DOI: https://doi.org/10.20529/IJME.2011.043
For about two decades now, the pharmaceutical industry – particularly its marketing and sales arms – has been receiving a lot of flak. The bad publicity has come from all sides – articles in learned medical journals, in general newspapers and magazines, in movies and from whistleblowers in the industry – and has reached such an extent that the public approval of the industry in the USA dropped from 80% in 1987 to a mere 9% in 2005, putting its reputation just above the oil and tobacco industries. Carl Elliot in his book, aptly subtitled “Adventures on the dark side of medicine”, drives one more nail in the coffin of the drug industry. Elliot illustrates how Big Pharma stoops low and how medical professionals join hands with them, knowingly or unknowingly.
Why does the industry use such tactics? Elliot explains what they do in order to remain a high profit industry. After all, in 2002, the combined profits of the top 10 drug companies exceeded the combined profits of the other 490 companies in Fortune 500. His book could well have been subtitled “A brief history of the marketing practices of drug companies”.
The key players in this game are, as the titles of the six chapters state, the guinea pigs, the ghosts, the detail men, the thought leaders, the flacks and the ethicists. Some of the human guinea pigs, in the USA, at least have learnt to abuse the system which abuses them; practically all, however, are in it for the money and not for altruistic purposes like the companies would have us believe. We are told about how ghost writers are used by the industry to write convincing “evidence-based” articles. How ghosts can affect medical science to its detriment is particularly clear when one realises that thalidomide was sold as a pill for morning sickness – after a ghost wrote up an article without the company even performing the required research. The detail men, of course, are the pharmaceutical company representatives, the reps. These reps (the statistics: one drug rep for every 2.5 doctors in the US in 2005) are suave, charming, friendly – and bring gifts that are difficult to resist. The thought leaders, as a particularly eye opening essay describes leaders in the field (“key opinion leaders”), are carefully selected and groomed to parrot drug company policy – often without even realising it.

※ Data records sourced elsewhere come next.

-- ==== Sys2Proof/Machine/Heart.lean ====
section
/-! DEFINITION. The tether's heartbeat frame and its checks (05 R137, R138): the frame's fields and CRC, wire signatures, PRBS31. -/

namespace Sys2Proof.Machine

/-- The low `w` bits of a number, lowest first. DEDUCED, log entry 81: each field goes on the line so. -/
def bitsLow (w v : Nat) : List Bool := (List.range w).map fun i => decide (v / 2 ^ i % 2 = 1)

/-- CRC-32 (IEEE 802.3) over bits in their order on the line. -/
def crcLine (l : List Bool) : Nat :=
  (l.foldl (fun c b => if (decide (c % 2 = 1)) != b then c / 2 ^^^ 0xEDB88320 else c / 2) 0xFFFFFFFF) ^^^ 0xFFFFFFFF

/-- A heartbeat frame before its CRC (R137): DIRCHG as (crossing wire of the region, new DIR), SIG as one byte for each wire. -/
structure Beat1 where
  seq : Nat
  state : Nat
  hash : Nat
  cmd : Nat
  dirs : List (Nat × Nat)
  rxbad : List Nat
  sig : List Nat
  deriving DecidableEq, Repr

/-- A DIR change: position, bundle side, new DIR (R137). -/
def dirChg (x : Nat × Nat) : Nat := x.1 % 2048 + x.1 / 2048 % 2 * 2 ^ 11 + x.2 % 4 * 2 ^ 12

/-- The fields of a frame that its CRC covers, in transmission order. -/
def Beat1.body (f : Beat1) : List Bool :=
  bitsLow 16 f.seq ++ bitsLow 4 f.state ++ bitsLow 32 f.hash ++ bitsLow 32 f.cmd
    ++ (List.range 16).flatMap (fun i => bitsLow 16 ((f.dirs[i]?).elim 0 dirChg))
    ++ (List.range 16).flatMap (fun i => bitsLow 12 ((f.rxbad[i]?).getD 0xFFF))
    ++ f.sig.flatMap (bitsLow 8)

/-- The frame on the line. -/
def Beat1.line (f : Beat1) : List Bool := f.body ++ bitsLow 32 (crcLine f.body)

/-- A line with the bits at the positions `l` inverted. -/
def flipLine (bits : List Bool) (l : List Nat) : List Bool := bits.zipIdx.map fun x => x.1 != l.contains x.2

/-- The CRC at the end of a received line matches. -/
def lineOk (bits : List Bool) : Bool :=
  let n := bits.length - 32
  decide (bits.drop n = bitsLow 32 (crcLine (bits.take n)))

/-- One bit into an 8-bit signature: x^8 + x^4 + x^3 + x^2 + 1 (R138). -/
def sigBit (c : Nat) (b : Bool) : Nat := let x := 2 * (c % 128) + (if b then 1 else 0); if 128 ≤ c then x ^^^ 0x1D else x

/-- The signature of a wire's bits in a period, from 0x00 (R138). -/
def sig8 (l : List Bool) : Nat := l.foldl sigBit 0

/-- PRBS31, which free spares and unused wires carry (R138): the next of its states, by x^31 + x^28 + 1 (12 R317). -/
def prbs31 (c : Nat) : Nat := 2 * (c % 2 ^ 30) + (c / 2 ^ 30 + c / 2 ^ 27) % 2
/-- `n` bits of PRBS31 from state c. -/
def prbsBits : Nat → Nat → List Bool
  | 0, _ => []
  | n + 1, c => decide (c / 2 ^ 30 % 2 = 1) :: prbsBits n (prbs31 c)

end Sys2Proof.Machine
end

Pharmaceutical sales are increased in many ways, some of which are disease branding (“increasing” the incidence of uncommon diseases or creating “new” diseases), the use of video news releases (a commercial in the guise of a news story) and commercials masquerading as public service advertisements. Incredibly, fake but legitimate-looking journals have been produced by the industry to carry articles extolling the virtues of certain of their products. Parts of the story are strongly reminiscent of what happens in John Grisham novels.

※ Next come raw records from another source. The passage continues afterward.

-- ==== Sys2Proof/Machine/PciLink.lean ====
section
/-! DEFINITION. The functions of the PCIe endpoints and their links (12 R323, R328, R315). -/

namespace Sys2Proof.Machine
open Reg

def State.updPci (s : State) (g : Pci → Pci) : State := { s with pci := g s.pci }

/-- The node of endpoint e (06 R155). -/
def pcieNode (e : Nat) : Nat := nodeAt (if e = 0 then 1 else 6) 5

/-- The key of function `fn` on endpoint e: each endpoint has a physical function of its own. -/
def funcKey (e fn : Nat) : Nat := if fn = 0 then 128 * e else fn

/-- A function is present on an endpoint (R323). -/
def State.funcOn (s : State) (e fn : Nat) : Bool :=
  if fn = 0 then true
  else if s.f PCI_CTRL_VF_SPLIT = 0 then decide (e = 0 ∧ fn ≤ 64)
  else decide ((e = 0 ∧ fn ≤ 32) ∨ (e = 1 ∧ 33 ≤ fn ∧ fn ≤ 64))

/-- A function that the host has enabled: a physical function always, a virtual function below NumVFs with VF Enable. -/
def State.funcEnabled (s : State) (e fn : Nat) : Bool :=
  s.funcOn e fn && (decide (fn = 0) || decide ((if e = 1 then fn - 32 else fn) ≤ nget s.pci.vfs e))

/-- The link is up: L0, Recovery or L1. -/
def State.pciUp (s : State) (e : Nat) : Bool :=
  let l := s.f (PCI_EP_STATUS_LTSSM e)
  decide (l = 3 ∨ l = 4 ∨ l = 5)

/-- A function key belongs to endpoint e. -/
def State.keyOn (s : State) (e k : Nat) : Bool :=
  if k = 0 ∨ k = 128 then decide (k = 128 * e) else s.funcOn e k

/-- What is left of a function's inbound requests when its completions are discarded: a write that is on its way completes. -/
def inboundRest (l : List Inbound) : List Inbound :=
  l.filterMap fun x => if x.wr ∧ x.next ≠ 0 then some { x with lost := true, len := x.next } else none

/-- Completions owed to the host by the functions that `q` picks are discarded; requests already sent to the NoC complete. -/
def State.inboundForget (s : State) (q : Nat → Bool) : State :=
  s.updPci fun p => { p with
    inq := p.inq.foldl (fun m x => if q x.1 then SMap.put (fun _ => []) m x.1 (inboundRest x.2) else m) p.inq }

/-- The configuration of the functions that `q` picks returns to its reset state: no bus mastering, D0, no function mask. -/
def State.configReset (s : State) (q : Nat → Bool) : State :=
  s.updPci fun p => { p with bm := p.bm.filter (fun k => !q k), d3 := p.d3.filter (fun k => !q k), mask := p.mask.filter (fun k => !q k) }

/-- The endpoint's function state is lost: its functions' configuration, VF Enable, and what it held. -/
def State.pciForget (s : State) (e : Nat) : State :=
  let old := s
  let s := (s.inboundForget (old.keyOn e)).configReset (old.keyOn e)
  s.updPci fun p => { p with
    off := p.off.filter (fun k => !old.keyOn e k)
    vfs := nput p.vfs e 0
    reads := p.reads.filter (fun x => x.2.dst ≠ pcieNode e)
    behind := p.behind.filter (fun x => x.1.dst ≠ pcieNode e) }

/-- Outbound requests at endpoint e that have no answer yet. -/
def State.outDue (s : State) (e : Nat) : List Packet :=
  (s.pci.reads.filterMap fun x => if x.2.dst = pcieNode e then some x.2 else none) ++ s.pci.behind.filterMap (fun x => if x.1.dst = pcieNode e then some x.1 else none)

/-- The status fields of a link that is not up. -/
def State.linkShow (s : State) (e ltssm : Nat) : State :=
  s.setFs [(PCI_EP_STATUS_LTSSM e, ltssm), (PCI_EP_STATUS_RATE e, 0), (PCI_EP_STATUS_WIDTH e, 0), (PCI_EP_STATUS_FLIT e, 0)]

/-- The transmitters of endpoint e follow their table entries until the partner asks again (R315). -/
def State.partnersGone (s : State) (e : Nat) : State :=
  (List.range 16).foldl (fun t i => t.updLane (16 * e + i) fun x => { x with partner := false }) s

/-- A link goes down (R328): requests are answered SIDE_DOWN, completions are discarded. -/
def State.linkLoss (s : State) (e ltssm : Nat) : State :=
  let was := s.pciUp e
  let due := s.outDue e
  let s := (((s.linkShow e ltssm).pciForget e).flushNode (pcieNode e) stSideDown).respondAll due stSideDown
  let s := s.partnersGone e
  if was then s.raise .PCIE_LINK_DOWN false 0 e else s

/-- PCIE_LINK_LOSS: the link leaves L0 for the LTSSM state given. Recovery and L1 (4, 5) are no loss. -/
def execPcieLinkLoss (e ltssm : Nat) (s : State) : Host.Outcome State Fault Refusal :=
  .next (if !s.pciUp e then s
    else if ltssm = 4 ∨ ltssm = 5 then s.setF (PCI_EP_STATUS_LTSSM e) ltssm
    else s.linkLoss e (if ltssm = 3 then 0 else ltssm))

/-- The preset that the endpoint asks of its partner for a lane: its entry's, P7 for 0xFF (R310, R315). -/
def State.lanePreset (s : State) (n : Nat) : Nat :=
  let p := ((match s.laneEntry n with | some e => e.codes | none => eqDefault)).getD 6 0xFF
  if p = 0xFF then 7 else p

/-- PCIE_LINK_RESTORE: the link trains to L0 at a rate and width, with the transmitter taps that the partner has asked for. -/
def execPcieLinkRestore (e rate width flit : Nat) (tx : List (Nat × List Nat)) (s : State) : Host.Outcome State Fault Refusal :=
  .next (if s.pciUp e ∨ s.f (PCI_EP_CTRL_LINK_DIS e) = 1 ∨ s.f (PWR_DOM_STATUS_STATE (172 + e)) ≠ 2 then s
    else
      let s := s.setFs [(PCI_EP_STATUS_LTSSM e, 3), (PCI_EP_STATUS_RATE e, rate), (PCI_EP_STATUS_WIDTH e, width),
        (PCI_EP_STATUS_FLIT e, flit)]
      let s := { s with out := s.out ++ (List.range width).map fun i => Out.preset (16 * e + i) (s.lanePreset (16 * e + i)) }
      (s.partnerTx tx).raise .PCIE_LINK_UP false 0 e)

/-- A write of PCI_EPe_CTRL.LINK_DIS (R318, R328): the link is held down, or may train again from Detect. -/
def State.linkDis (s : State) (e v : Nat) : State :=
  let s := s.setF (PCI_EP_CTRL_LINK_DIS e) v
  if v % 2 = 1 then s.linkLoss e 6
  else if s.f (PCI_EP_STATUS_LTSSM e) = 6 then s.setF (PCI_EP_STATUS_LTSSM e) 0 else s

/-- The mailbox window of a function returns to its reset state (R328; 15 R399); SEQN of its event ring goes on (15 R410). -/
def State.mailboxReset (s : State) (fn : Nat) : State :=
  let lo := (0xF000100000 + 0x10000 * fn) * 32
  let out := fun k => decide (k < lo ∨ lo + 0x10000 * 32 ≤ k)
  { s with flds := SMap.filterKeys out s.flds, held := SMap.filterKeys out s.held
           ev := { s.ev with ringPi := nput s.ev.ringPi fn 0, f2hPi := nput s.ev.f2hPi fn 0 } }

/-- FLR_VF (R328): `fn` is the virtual function that serves region fn - 1. -/
def State.flrVf (s : State) (fn : Nat) : State :=
  let reads := s.pci.reads.filterMap fun x => if x.1 = fn then some x.2 else none
  let s := ((s.inboundForget fun k => decide (k = fn)).configReset fun k => decide (k = fn)).mailboxReset fn
  let s := s.updPci fun p => { p with off := fn :: p.off, reads := p.reads.filter fun x => x.1 ≠ fn }
  (s.respondAll reads stSideDown).raise .VF_FLR true (s.f (HUB_RGN_STATE_LEASE (fn - 1))) (fn - 1)

def execFlrVf (fn : Nat) (s : State) : Host.Outcome State Fault Refusal :=
  .next (if 1 ≤ fn ∧ fn ≤ 64 ∧ s.funcEnabled (s.funcEp fn) fn then s.flrVf fn else s)

/-- FLR_PF (R328): handled as a link down of the endpoint. -/
def execFlrPf (e : Nat) (s : State) : Host.Outcome State Fault Refusal := .next (if s.pciUp e then s.linkLoss e 0 else s)

end Sys2Proof.Machine
end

How do changes in society and in our thinking affect drug sales? In the 1980s, direct to consumer (DTC) sales were shunned; the arrival of patient empowerment meant that DTC advertising suddenly made ample sense. Advocacy groups (funded partly by pharma) also played a part in promoting sales. While in 1991, 80% of industry-sponsored trials were conducted in academic centres, by 2004, 70 % were in the private sector.
The part which took me quite by surprise, though, was the last one. Because the Indian Journal of Medical Ethics carries no drug company ads and the National Bioethics Conference that the journal has organised has never received drug industry financial support, I had always assumed that there could be no healthy relationship between an ethics organisation and pharma. I am now disabused of that notion. It appears that there are many ethicists on the payroll of drug companies and that there are institutional review boards and centres for bioethics which have been supported by grants given by the drug industry. Not that they think differently from the other bodies – the American Medical Association in 2001 launched a campaign to educate doctors about ethical issues arising from drug company gifts: the campaign was funded by the industry.

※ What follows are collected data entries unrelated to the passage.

/-- MIR_STATUS.LINK: 0 DOWN, 1 TRAIN, 2 UP, 3 RETRAIN, 4 LOST, 5 FAILED. -/
def State.link (s : State) : Nat := s.f MIR_STATUS_LINK
/-- MIR_PLj_STATUS.STATE: 0 OFF, 1 SEEDING, 2 ARMED, 3 STALE, 4 SOLO, 5 GIVEN, 6 TAKEN. -/
def State.plState (s : State) (j : Nat) : Nat := s.f (MIR_PL_STATUS_STATE j)
def State.plMode (s : State) (j : Nat) : Nat := s.eff (MIR_PL_CFG_MODE j)
def State.plLease (s : State) (j : Nat) : Nat := s.f (MIR_PL_CFG_LEASE j)
def State.plBase (s : State) (j : Nat) : Nat := s.f (MIR_PL_RANGE_BASE_64M j) * 2 ^ 26
def State.plSize (s : State) (j : Nat) : Nat := s.f (MIR_PL_RANGE_SIZE_64M j) * 2 ^ 26

def State.pls (s : State) (mode : Nat) (states : List Nat) : List Nat :=
  (List.range 16).filter fun j => decide (s.plMode j = mode) && states.contains (s.plState j)

/-- Regions of pair lease j with a MODE: sources hold the pair lease's lease and run or are paused (R335, R356). -/
def State.srcRegions (s : State) (j : Nat) : List Nat :=
  (List.range 64).filter fun r => decide (s.eff (MIR_RGN_MODE r) = 1 ∧ s.eff (MIR_RGN_PL r) = j ∧ s.lease r = s.plLease j
    ∧ (s.rState r = 2 ∨ s.rState r = 3))
def State.stbyRegions (s : State) (j : Nat) : List Nat :=
  (List.range 64).filter fun r => decide (s.eff (MIR_RGN_MODE r) = 2 ∧ s.eff (MIR_RGN_PL r) = j)

/-- HUB_RGN_STATE.MIRRORED follows the pair leases (R335). -/
def State.mirShow (s : State) : State :=
  (List.range 64).foldl (fun t r => t.setF (HUB_RGN_STATE_MIRRORED r)
    (b2n (decide (t.eff (MIR_RGN_MODE r) = 1 ∧ t.plMode (t.eff (MIR_RGN_PL r)) = 1 ∧ t.plState (t.eff (MIR_RGN_PL r)) = 2)))) s

def State.setPlState (s : State) (j v : Nat) : State := (s.setF (MIR_PL_STATUS_STATE j) v).mirShow

/-! ## Frames (R338) -/

def State.seqTx (s : State) : Nat := s.f MIR_SEQ_TX_LO_SEQ + s.f MIR_SEQ_TX_HI_SEQ * 2 ^ 32
def State.seqRx (s : State) : Nat := s.f MIR_SEQ_RX_LO_SEQ + s.f MIR_SEQ_RX_HI_SEQ * 2 ^ 32
def State.setSeqTx (s : State) (v : Nat) : State := s.setFs [(MIR_SEQ_TX_LO_SEQ, v), (MIR_SEQ_TX_HI_SEQ, v / 2 ^ 32)]
def State.setSeqRx (s : State) (v : Nat) : State := s.setFs [(MIR_SEQ_RX_LO_SEQ, v), (MIR_SEQ_RX_HI_SEQ, v / 2 ^ 32)]

/-- The bytes of a frame from SEQ through TAG. -/
def State.mirBytes (s : State) (seq : Nat) (x : MFrame) : List Byte :=
  let hdr := leBytes 8 seq ++ leBytes 1 x.typ ++ leBytes 1 x.pl ++ leBytes 2 x.data.length ++ leBytes 4 x.epoch
    ++ leBytes 8 x.arg0 ++ leBytes 8 x.arg1
  let iv := s.f MIR_STATUS_ROLE :: [0, 0, 0] ++ Crypto.leBytesN 8 seq
  let g := Crypto.gcmSeal s.mir.key iv (Crypto.nums hdr) (Crypto.nums x.data)
  hdr ++ Crypto.bytesOf g.1 ++ Crypto.bytesOf g.2

def noPl : Nat := 0xFF

/-- A control frame of the open epoch. -/
def State.pushCtl (s : State) (typ arg0 arg1 : Nat) : State :=
  s.updMir fun m => { m with ctl := m.ctl ++ [⟨typ, noPl, s.openEpoch, arg0, arg1, []⟩] }

/-! ## Effects of the output fence (R348, 15 R404) -/

/-- The held-effect record followed by its data. -/
def HeldFx.toBytes (h : HeldFx) : List Byte :=
  leBytes 1 h.kind ++ leBytes 1 h.ep ++ leBytes 1 h.func ++ leBytes 1 h.lease ++ leBytes 2 h.bytes.length ++ leBytes 2 0
    ++ leBytes 8 h.addr ++ leBytes 4 h.data ++ leBytes 4 h.epoch ++ leBytes 8 0 ++ h.bytes

def fxOfBytes (b : List Byte) : HeldFx :=
  let n (o k : Nat) : Nat := leNat ((b.drop o).take k)
  ⟨n 0 1, n 1 1, n 2 1, n 3 1, n 8 8, n 0x10 4, n 0x14 4, (b.drop 0x20).take (n 4 2), none⟩

/-- An effect leaves: a WRITE and an MSI-X message as a memory write toward the host, an index advance in its register. The
request of a WRITE is answered (12 R327). -/
def State.fxRelease (s : State) (h : HeldFx) : State :=
  let s := match h.kind with
    | 1 => { s with out := s.out ++ [.tlpWrite h.ep h.func h.addr h.bytes] }
    | 2 => { s with out := s.out ++ [.tlpWrite h.ep h.func h.addr (leBytes 4 h.data)] }
    | _ => if h.addr = 0x14 then s.setF (MBX_EVT_PI_PI h.func) h.data else s.setF (MBX_F2H_PI_PI h.func) h.data
  match h.pkt with
  | some p => if s.rspDue p then s.respond p stOk [] else s
  | none => s

/-- Drop held effects, keeping count of those already sent to the receiver, and effects that wait for room. -/
def State.dropFx (s : State) (q : HeldFx → Bool) : State :=
  let sent := (s.heldFx.take s.mir.effSent).filter fun h => !q h
  { s with heldFx := s.heldFx.filter (fun h => !q h) }.updMir fun m => { m with
    effSent := sent.length, fxWait := m.fxWait.filter fun h => !q h }

/-- Effects that waited enter the fence buffer as it has room again (R349). -/
def State.fxRefill (s : State) : State :=
  s.mir.fxWait.foldl (fun t h => t.holdFx h) (s.updMir fun m => { m with fxWait := [] })

/-- Release held effects in their order; those that still waited for room have no epoch yet. -/
def State.releaseFx (s : State) (q : HeldFx → Bool) : State :=
  ((s.heldFx ++ s.mir.fxWait).filter q).foldl State.fxRelease (s.dropFx q) |>.fxRefill

/-! ## The mirror's accesses to a lease's range (R347, R350; 11 R284) -/

/-- The key slot that covers bytes of a lease, if one does. -/
def State.mirSlot (s : State) (l a n : Nat) : Option Nat :=
  match s.slotOf l with
  | some k => if inWindow [((s.slotRange k).1, s.slotData k)] a n then some k else none
  | none => none

def mirPacket (l k a : Nat) (d : List Byte) (be : List Bool) (n : Nat) : Packet :=
  ⟨noNode, nodeAt 57 5, opcRead, 0, l, a, n - 1, 0, 0, k, true, 0, false, 0, d, be⟩

/-- Read `n` bytes of a lease's range, through a key slot if it has one: the state, the bytes, whether they are good. -/
def State.mirReadBy (s : State) (l a n : Nat) : Option Nat → State × List Byte × Bool
  | some k =>
    let p := mirPacket l k a [] [] n
    let r := s.encReadAll (if s.pcOf a < 64 then 0 else 1) p (s.granules p)
    (r.1, ((r.2.1.drop ((a - (s.slotRange k).1) % 256)).take n), !r.2.2.2)
  | none =>
    let r := s.hubRead a n mirNode
    (r.1, (if r.2.1 = stOk then r.2.2 else List.replicate n 0), decide (r.2.1 = stOk))

def State.mirRead (s : State) (l a n : Nat) : State × List Byte × Bool := s.mirReadBy l a n (s.mirSlot l a n)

Readers of the book will be exposed to humongous financial figures: the $21.1 billion settlement given by Wyeth to settle the litigation for the drug Fen Phen; the DTC advertising budget in 2005 in the USA alone was a staggering $29.9 billion.
Facts such as these make it abundantly clear that the nexus between pharma and medicine is much, much deeper than I’d previously thought and I am forced, pessimistically, to agree with Elliot’s conclusion, in his foreword to the book: “I doubt that… financial ties [between American medicine and industry] will disappear anytime soon.”
Because there is more than reasonable evidence that there are numerous such conflicts of interest, many of them blatant and many of which palpably mislead us, anyone affected by healthcare – patients as well as doctors – must read this book to see why modern medicine is, at least in part, a scam.